ロボットの選定時には、ロボットの可搬質量、ロボットの可達範囲、通信方式などの要素を考慮する必要があります。詳細については、ロボット型番を選択 をご参照ください。

ロボットフランジとは、ロボットアームの先端に取り付けられる「標準インターフェース」であり、さまざまなツールや機器を接続するために使用されます。3Dビジョンソリューションにおいて、キャリブレーションボードをロボット先端に取り付けやすくするために、Mech-Mindは以下の仕様・型番のロボットフランジを提供しています。実際のニーズに応じて、適切なフランジを選択してください。

説明図 型番 寸法(mm)
robot flange small

RF-S:ロボットフランジ(小)

106 x 64 x 5

robot flange medium

RF-M:ロボットフランジ(中)

174 x 120 x 8

robot flange large

RF-L:ロボットフランジ(大)

296 x 240 x 8

ロボットの通信方式を選択

通常、インターフェース通信は生産ライン上の実際のアプリケーションに適しており、より柔軟な機能と高速な把持タクトタイムを実現できます。一方で、Vizティーチング通信は通常、把持効果を迅速に検証するためにプロジェクトのテスト段階で使用されます。

インターフェース通信方式を選択し、Mech-Vizを使用して計画された経路を取得 する必要がある場合は、Mech-Vizソフトウェアライセンスを取得する必要があります。

通信方式を選択するには、 通信方式の選択 をご参照ください。通信方式の詳細については、 通信方式の概要 をご参照ください。

ディープラーニングを使用するかどうかを確認

ディープラーニングソリューションを選択 を参照して、ビジョンソリューションにディープラーニングが必要であるかどうかを確認してください。

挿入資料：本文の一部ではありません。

protected theorem indexed (d : Descriptor) (base : Word) (index : Byte) : RaisesMemory (indexed d base index) :=
  .bind (.update _) fun _ => .pure _

section
variable {d : Descriptor}

/-- InvalidMode is raised for the three modes without an operand alone (40_engine.md R72). -/
protected theorem resolve (h : d.mode.hasOperand = true) : RaisesMemory (resolve d) := by
  unfold Machine.resolve
  cases hmode : d.mode with
  | accumulator => exact .readState_bind fun _ => .pure _
  | immediate => exact .bind .operand8 fun _ => .pure _
  | zeroPage => exact .bind .operand8 fun _ => .pure _
  | zeroPageX => exact .bind .operand8 fun _ => .readState_bind fun _ => .pure _
  | zeroPageY => exact .bind .operand8 fun _ => .readState_bind fun _ => .pure _
  | absolute => exact .operand16
  | absoluteX => exact .bind .operand16 fun _ => .readState_bind fun _ => .indexed d _ _
  | absoluteY => exact .bind .operand16 fun _ => .readState_bind fun _ => .indexed d _ _
  | indirect => exact .bind .operand16 fun _ => .busLoad16 _
  | indirectX => exact .bind .operand8 fun _ => .readState_bind fun _ => .busLoad16 _
  | indirectY =>
    exact .bind .operand8 fun _ => .bind (.busLoad16 _) fun _ => .readState_bind fun _ => .indexed d _ _
  | relative => exact .bind .operand8 fun _ => .readState_bind fun _ => .bind (.update _) fun _ => .pure _
  | implied | illegal | unknown => simp [hmode, Mode.hasOperand] at h

protected theorem readOperand (h : d.mode.hasOperand = true) : RaisesMemory (readOperand d) :=
  .bind (.resolve h) fun _ => .ite (.pure _) (.busLoad _)

/-- A read of the operand, then a change made of it: the shape of the loads, the ALU operations and the compares. -/
protected theorem readThen (h : d.mode.hasOperand = true) (f : Byte → State → State) :
    RaisesMemory (readOperand d >>= fun m => update fun s => f m s) :=
  .bind (.readOperand h) fun _ => .update _

/-- A store of a byte taken from the registers. -/
protected theorem storeByte (h : d.mode.hasOperand = true) (v : State → Byte) :
    RaisesMemory (readState >>= fun s => storeOperand d (v s)) :=
  .readState_bind fun _ => .bind (.resolve h) fun _ => .busStore _ _

protected theorem modifyOperand (h : d.mode.hasOperand = true) (f : Byte → State → Byte × State) :
    RaisesMemory (modifyOperand d f) :=
  .ite (.readState_bind fun _ => .bind (.applyByte f _) fun _ => .update _)
    (.bind (.resolve h) fun _ => .bind (.busLoad _) fun _ => .bind (.applyByte f _) fun _ => .busStore _ _)

protected theorem modifyThenRead (h : d.mode.hasOperand = true) (f : Byte → State → Byte × State)
    (g : Byte → State → State) :
    RaisesMemory (modifyOperand d f >>= fun _ => readOperand d >>= fun m => update fun s => g m s) :=
  .bind (.modifyOperand h f) fun _ => .readThen h g

protected theorem branchOp (h : d.mode.hasOperand = true) (f : Flag) (wanted : Bool) :
    RaisesMemory (branchOp f wanted d) :=
  .readState_bind fun _ => .ite (.bind (.update _) fun _ => .bind (.resolve h) fun _ => .update _) (.pure _)

/-- An Implied *NOP resolves nothing (46_unofficial.md R145). -/
protected theorem nopUOp (h : d.mode = .implied ∨ d.mode.hasOperand = true) : RaisesMemory (nopUOp d) := by
  by_cases himplied : d.mode = .implied
  · rw [nopUOp_implied himplied]
    exact .pure _
  · have hoperand := h.resolve_left himplied
    by_cases himmediate : d.mode = .immediate
    · rw [nopUOp_immediate himmediate]
      exact .bind (.resolve hoperand) fun _ => .pure _
    · rw [nopUOp_memory himplied himmediate]
      exact .bind (.resolve hoperand) fun _ => .bind (.busLoad _) fun _ => .pure _

end

end RaisesMemory

/-- An outcome that is a next state or a fault of memory. -/
def NextOrMemoryFault (r : Host.Outcome State Fault Refusal) : Prop :=
  (∃ t, r = .next t) ∨ ∃ e t, r = .fault (.memory e t)

theorem RaisesMemory.outcome {m : M Unit} (h : RaisesMemory m) (s : State) : NextOrMemoryFault (outcome (m s)) := by
  cases hm : m s with
  | ok v t => exact .inl ⟨t, rfl⟩
  | error c t =>
    obtain ⟨e, rfl⟩ := h s c t hm
    exact .inr ⟨e, t, rfl⟩

/-- An instruction that, where it is one of the table, answers a next state or faults in memory. -/
def InstrFaultsInMemory (i : Instr) : Prop := i.wf = true → ∀ s, NextOrMemoryFault (exec i s)

namespace InstrFaultsInMemory

variable {i : Instr} {handler : Descriptor → M Unit}

theorem of_mode {P : Mode → Prop} (hx : ∀ s, exec i s = runInstr i handler s) (hmode : i.wf = true → P i.mode)
    (h : ∀ d : Descriptor, P d.mode → RaisesMemory (handler d)) : InstrFaultsInMemory i := by
  intro hwf s
  obtain ⟨d, hd⟩ := descriptor_of_wf hwf
  rw [hx, runInstr_of_descriptor hd]
  exact (h d (descriptor_mode hd ▸ hmode hwf)).outcome _

/-- An instruction that resolves its mode. -/
theorem of_operand (hx : ∀ s, exec i s = runInstr i handler s) (hmode : i.wf = true → i.mode.hasOperand = true)
    (h : ∀ d : Descriptor, d.mode.hasOperand = true → RaisesMemory (handler d)) : InstrFaultsInMemory i :=
  of_mode (P := fun m => m.hasOperand = true) hx hmode h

ビジョンソリューションでディープラーニングを用いた認識が必要な場合、Mech-DLKソフトウェアのライセンスを取得する必要があります。

ビジョン認識のプロセスでは、3Dマッチングだけでは以下の問題を解決できない場合、ディープラーニングの使用が必要になります。

番号 従来の方法における課題 説明図

1

ワーク表面に高い反射性があり、点群品質が低い場合。

problems with traditional method 1

2

ワーク点群に幾何学的特徴が少なく、特徴点群の数も少ない場合。

problems with traditional method 2

3

ワークが整列して並べられ、かつ密集している状態で、個々のワーク点群を認識しにくい、または誤認識される場合。

problems with traditional method 3

4

ワーク特徴がカラー画像にのみ存在し、ワーク点群に特徴がない場合。

problems with traditional method 4

5

ビジョンタクトタイムに高い要件が求められているプロジェクトの場合。例えば、ワーク数が多い場合、点群モデルのマッチングに時間がかかります。この場合、ディープラーニングを使用してまず一部のワークを選出し、その後マッチングを実行することで、マッチングに必要な時間を短縮できます。

problems with traditional method 5

プロジェクトの精度要件を確認

ビジョンソリューションを設計する際には、プロジェクトの精度要件(例えば±3mm)を確認し、それに基づいてアプリケーション精度の期待値と目標を決定する必要があります。通常、±3~5mmの把持精度は一般的なプロジェクトの精度要件を満たすことができます。

高精度が求められる場合(例えば±1mm)、ドリフト自動補正 ソリューションの導入を推奨します。これにより、カメラの温度ドリフトによる精度誤差を低減できるだけでなく、3Dビジョンシステムの信頼性と安定性を確保できます。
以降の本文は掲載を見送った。